Светлый фон

Иначе и быть не могло. Драматургическая речь, конечно, занимает большое место в произведении, но не звучит она отдельно от речи повествовательной, как не живут отдельно персонажи драмы от прозаических прологов, хоть и нет их там, и говорится совсем не о том. Впрочем, это не просто нечто вроде вступления. Фолкнер писал Саксу Камминзу, главному редактору издательства «Рэндом Хаус», в котором выходила книга: «В гранках слова «Акт I, II, III» идут перед драматургическими кусками, а не перед прозаическими прологами, так, как это было в оригинале: для меня это вовсе не прологи, а органическая часть самих этих актов».

Сначала все же прочтем драматургическую часть, здесь прямо продолжена история, оборванная некогда на последней странице «Святилища».

Прошло восемь лет. За это время Гоуэн Стивенс и Темпл Дрейк успели встретиться вновь, пожениться, родить детей. Все забылось — и кукурузный початок, и лжесвидетельство, — жизнь протекала, судя по всему, безбурно — до того момента, пока чернокожая нянька, Нэнси Мэннигоу, не задушила, совершенно беспричинно, полуторагодовалую дочь Стивенсов. За что ее — с этого пьеса и начинается — суд приговаривает к повешению.

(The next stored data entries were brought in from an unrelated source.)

-- ==== Sys2Proof/Machine/LoadCheck.lean ====
section
/-! DEFINITION. The load checks of step 9 (R55): every rule that refuses an image, gathered by reason code. The reason
reported is the first of R55's table, whose codes rise in its order. Reserved image fields that a rule of the section's
table asks to be 0 are refused with that section's reason (log 20). -/
namespace Sys2Proof.Machine

/-! ### The graph -/

def ordered (anc : List Nat) (a b : Nat) : Bool := hasPath anc a b || hasPath anc b a

/-! ### Strokes one by one (BAD_STROKE and the codes their own rules name) -/

def uncoreKind (k : Nat) : Bool := k == 0 || k == 7 || k == 8 || k == 9 || k == 11
def isKernel (s : Stroke) (code : Nat) : Bool := s.kind == 1 && byteAt s.parm 0 == code
def isArray (s : Stroke) (op : Nat) : Bool := s.kind == 2 && byteAt s.parm 0 == op
/-- Bytes in one region of the channel's tenant and outside the ring area (R235). -/
def HbmOk (c : Channel) (a n : Nat) : Bool :=
  decide (a + n ≤ ringArea) && c.img.regions.any fun r => r.holds a n && r.tenant == c.img.tenant.getD 0
/-- R39, R213, R214, R235. DESIGN CHOICE (log 20): R39 and R55 name no outcome for ACCESS above 2, LEN 0 or a BASE that is no multiple of
64; the model refuses them with BAD_STROKE. -/
def rangeOk (c : Channel) (r : Range) : Bool :=
  decide (r.access ≤ 2) && decide (1 ≤ r.len) && r.base % 64 == 0 &&
  (if r.space == 0 then
     decide (r.core ≤ 3) && decide (r.base + 64 * r.len ≤ inkSize) &&
     match c.img.allocs.find? fun a => a.core == r.core && Nat.ble a.base r.base && decide (r.base + 64 * r.len ≤ a.base + a.len) with
     | some a => r.access == 0 || !(a.keep || a.preload)
     | none => false
   else r.space == 1 && HbmOk c r.base (64 * r.len))

/-- CYC and FIX cover a bound in every bracket; a descriptor has four, and R52 refuses more brackets by its own reason. -/
def budgetHas (d : Ductus) (s : Stroke) (cyc fix : Nat) : Bool :=
  (List.range (min d.nbrackets 4)).all fun b => let q := s.budget.getD b (0, 0); decide (cyc ≤ q.1) && decide (fix ≤ q.2)

/-- R424, R425: a PEER stroke's entries and bound. -/
def peerEntries (parm : List Byte) : List (List Byte) := chunks 32 (field parm 0 2) (parm.drop 16)
def peerFix (parm : List Byte) : Nat :=
  1000 + ((peerEntries parm).map fun b => match byteAt b 0 with
    | 0 => ceilDiv (field b 16 4 * 10000) 5954
    | 2 => 15000
    | _ => 0).foldl (· + ·) 0
def peerStrokeOk (c : Channel) (rs : List Range) (parm : List Byte) : Bool :=
  let n := field parm 0 2
  decide (1 ≤ n) && decide (n ≤ 64) && zeroAt parm 2 14 && parm.length == 16 + 32 * n && (peerEntries parm).all fun b =>
    zeroAt b 6 2 && zeroAt b 24 8 && match byteAt b 0 with
    | 0 =>
      let src := field b 8 8
      let len := field b 16 4
      decide (byteAt b 1 < 64) && decide (byteAt b 2 ≤ 7) && decide (byteAt b 3 ≤ 2) && src % 64 == 0 && len % 64 == 0 && decide (64 ≤ len)
        && decide (len ≤ 16777216) && field b 20 4 % 64 == 0 && (c.region (field b 4 2)).any (fun g => g.holds src len && g.tenant == c.img.tenant.getD 0) && rangeHas rs 1 0 false src len
    | 1 | 2 => decide (byteAt b 1 < (c.img.peer.map (·.windows)).getD 0)
    | _ => false

/-- Kernels that R110 lists for FRONT. The model refuses each of them, BAD_STROKE, on a set above 7, a ruling above 15, CHANNELS outside
SEG_REDUCE, a ruling that is not declared, or COARSEN of set 0 or of a set without a parent (R108, R109; log 20). DESIGN CHOICE (log 20):
without a FRONT section only SEG_REDUCE and RADIX_PASS, which read none of it, are accepted. -/
def frontKernelOk (c : Channel) (s : Stroke) : Bool :=
  let p := s.parm
  let k := byteAt p 0
  decide (16 ≤ p.length) && byteAt p 3 == 0 && zeroAt p 8 8 && decide (byteAt p 1 ≤ 7) && decide (byteAt p 2 ≤ 15)
    && decide (1 ≤ k) && decide (k ≤ 0x0A) && (k == 0x08 || field p 4 4 == 0) && (k != 0x02 || s.cores == 15)
    && match c.img.front with
      | none => k == 0x08 || k == 0x0A
      | some f => (k != 0x06 || (f.rulings[byteAt p 2]?).isSome) && (k != 0x05 || (f.sets[byteAt p 1]?).any fun r => r.parent != 0xFF)

/-- Spill of a ruling's part read by a SPARSE stroke (R234). -/
def spillOf (f : Front) (s : Stroke) : Nat :=
  if isArray s 1 then ((f.rulings[(sparseHdr s.parm).ruling]?).map fun r => (r.parts.map (·.spillLen)).foldl max 0).getD 0 else 0

/-- An ARRAY stroke; bounds count the enabled arrays of a core (R194). -/
def arrayWhy (c : Channel) (d : Ductus) (anc : List Nat) (arrays : Nat) (s : Stroke) : Why :=
  let cores := coresOf s.cores
  match byteAt s.parm 0 with
  | 0 => leastWhy [whyIf (!(matmulOk s.parm s.ranges cores arrays)) 0x21,
      whyIf (!(budgetHas d s (matmulBound arrays (arrayHdr s.parm) (mPasses s.parm)) 0)) 0x21]
  | 1 => match c.img.front with
    | none => some 0x21
    | some f =>
      let builds := (d.strokes.filter fun t => isKernel t 0x06 && byteAt t.parm 2 == (sparseHdr s.parm).ruling).map fun t => coresOf t.cores
      leastWhy [sparseWhy f s.parm s.ranges cores builds,
        match f.rulings[(sparseHdr s.parm).ruling]? with
        | some r => whyIf (!(budgetHas d s (sparseBound arrays f r s.parm) (if spillOf f s == 0 then 0 else 400 + nsAt (spillOf f s) 4096))) 0x21
        | none => some 0x21]
  | 2 => leastWhy [denseWhy s.parm s.ranges cores, whyIf (!(budgetHas d s (denseBound arrays s.parm) 0)) 0x21]
  | 3 =>
    let stream := if isLift s then c.img.front.bind fun f => liftStreamOf d anc f s else none
    leastWhy [resampleWhy s.parm s.ranges cores (stream.map (·.2)),
      whyIf (!(budgetHas d s (resampleBound arrays ((stream.map (·.1)).getD 0) s.parm) 0)) 0x21]
  | _ => some 0x21

/-- Bytes of TELEM slots in one half of the channel's TELEM regions (R310). -/
def telemSlots (c : Channel) : Nat := ((c.inputOrder 3).map fun r => ((c.region r).map (·.len / 16)).getD 0).foldl (· + ·) 0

По ходу событий, то есть не событий, внешней динамики нет и в помине, — по ходу разговоров обнаруживается, однако, что не кары заслуживает убийца, а преклонения. Ибо и само убийство — не преступление, а жертвенный акт милосердия. Только кажется, что все забылось. На самом деле ничто не забывается, ничто не проходит даром. Порок, в который Темпл был ввергнута с юности, оставил тяжелую мету, полностью сбил шкалу моральных ценностей. Она хладнокровно обманывает мужа, собирается сбежать с любовником, Нэнси об этом знает и единственным доступным ей способом спасает ребенка от неизбежности существования во лжи.

Многое проясняется в процессе разбирательства, бросая издали свет на давно знакомые лица.

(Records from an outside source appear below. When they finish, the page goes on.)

/-! ### Links (R409) -/

def Channel.portEnabled (c : Channel) (x : Port) : Bool := c.img.peer.any fun p => p.ports.getLsbD (x.num - 1)
def Channel.linkState (c : Channel) : Bool := c.st != .off && c.st != .boot
/-- The running SEND entry names the port that its frames use alone (R412). -/
def Channel.sendsAlone (c : Channel) : Bool :=
  match c.peer.run, c.img.ductus with
  | some r, some d => (d.stroke r.stroke).any fun s => byteAt (s.parm.drop (16 + 32 * (r.entry - 1))) 3 != 0
  | _, _ => false
/-- Frames that the channel originated and whose port `x` has lost its link: the other port takes them under its own source address;
without a link there, or where their entry names the port, they are not sent (R412). -/
def Hw.reroute (m : Ch) (x : Port) (hw : Hw) : Hw :=
  let c := hw.ch m
  let fs := (c.peer.port x).origin
  let hw := hw.modCh m (Channel.modPort x fun p => { p with origin := [] })
  let goes := fs.filter fun f => (c.peer.port x.other).up && !(f.ptype == 1#8 && c.sendsAlone)
  let id := hw.dev.fuses.deviceId
  let hw := hw.modCh m fun c => goes.foldl (fun c f => c.originate x.other { f with srcAddr := portAddr id m x.other }) c
  if goes.length < fs.length then hw.peerDrop m 2 (fs.length - goes.length) else hw
def Hw.setLink (m : Ch) (x : Port) (up : Bool) (hw : Hw) : Hw :=
  let hw := (hw.modCh m (Channel.modPort x fun p => { p with up := up })).raise m .degraded 0xC8 (initPeer m) (some (x.num - 1)) (some (b2n up))
  if up then hw else hw.reroute m x
def execPeerLink (t : Nat) (ch : Ch) (port : Port) (up : Bool) (s : State) : Host.Outcome State Fault Refusal :=
  s.run t fun hw =>
    let c := hw.ch ch
    if (c.peer.port port).up == up then hw
    else if up && !(c.portEnabled port && c.linkState) then hw
    else hw.setLink ch port up

/-! ### Epochs (R427) -/

/-- The states from which a channel enters FENCED (R460). -/
def ChState.inRing : ChState → Bool
  | .ready | .run | .margin => true
  | _ => false

/-- An epoch above the channel's own is seen (R427). -/
def Hw.newerEpoch (m : Ch) (e : Word) (hw : Hw) : Hw :=
  let hw := hw.modCh m fun c => { c with peer := c.peer.sawEpoch e }
  let c := hw.ch m
  if c.peer.grace.isSome then hw
  else
    let us := (c.img.peer.map (·.graceUs)).getD 0
    (hw.modCh m fun c => { c.doubt .epoch with peer := { c.peer with grace := some (hw.now + 1000 * us) } }).raise m .doubt 0xA8 (initPeer m)
      (some e.toNat) (some c.peer.epoch.toNat)
/-- The grace expires: FENCED, reason FENCE_EPOCH (R427, R460); a FENCED channel that was to return stays so. A state from which R460 has no way to FENCED stays (log 19). -/
def execEpochGrace (t : Nat) (ch : Ch) (s : State) : Host.Outcome State Fault Refusal :=
  s.run t fun hw =>
    if !((hw.ch ch).peer.grace.any (· ≤ hw.now)) then hw
    else if (hw.ch ch).st.inRing || (hw.ch ch).st == .fenced then hw.fenceOff ch 0xCE
    else hw.modCh ch fun c => { c with peer := { c.peer with grace := none } }

/-! ### Forwarding (R414) -/

/-- Bytes that frames hold in a buffer: their data, or whole MAC frames; which the buffer counts is open (log 18). -/
def frameLo (l : List PeerFrame) : Nat := (l.map fun f => f.len.toNat).foldl (· + ·) 0
def frameHi (l : List PeerFrame) : Nat := (l.map fun f => f.len.toNat + 50).foldl (· + ·) 0
/-- Whether `f` finds room beside `l` in a buffer of `size` bytes. -/
def roomIn (free size : Nat) (l : List PeerFrame) (f : PeerFrame) : Bool :=
  if frameHi (f :: l) ≤ size then true else if size < frameLo (f :: l) then false else free % 2 == 0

Досказана история Лупоглазого, у которого, оказывается, было настоящее имя, Вителли, только так его никто не называл, потому что Vitelli — производное от vita — жизнь, а он — порождение и холодный инструмент насилия и смерти.

Лучше стал виден Гоуэн, не столько в индивидуальной, сколько в социальной характерности. Таких, как сказано в обширной ремарке, «много развелось в Америке, на Юге, между двумя великими войнами: единственные дети обеспеченных родителей, они живут в отелях больших городов, заканчивают лучшие колледжи на Юге или на Востоке, вступают в престижные студенческие клубы; теперь они переженились, обзавелись семьями, устроили детей в те же школы, получили хорошие денежные места: хлопчатобумажное производство, биржа, банки». Впрочем, за общим проступает все-таки непохожее, нестандартное. «Лицо его немного изменилось, в нем появилось что-то свое. Что-то произошло с ним — трагедия? — что-то неожиданное, к чему он не был подготовлен и с чем жизненная поклажа не позволяла освоиться; и все же он принял случившееся и теперь искренне и бескорыстно (может быть, впервые в жизни) пытался изо всех сил справиться». Словом, покаяние; не искупление и не прощение — оно не заел ужено, — но осознание собственной ответственности. А это-шаг в сторону человечности.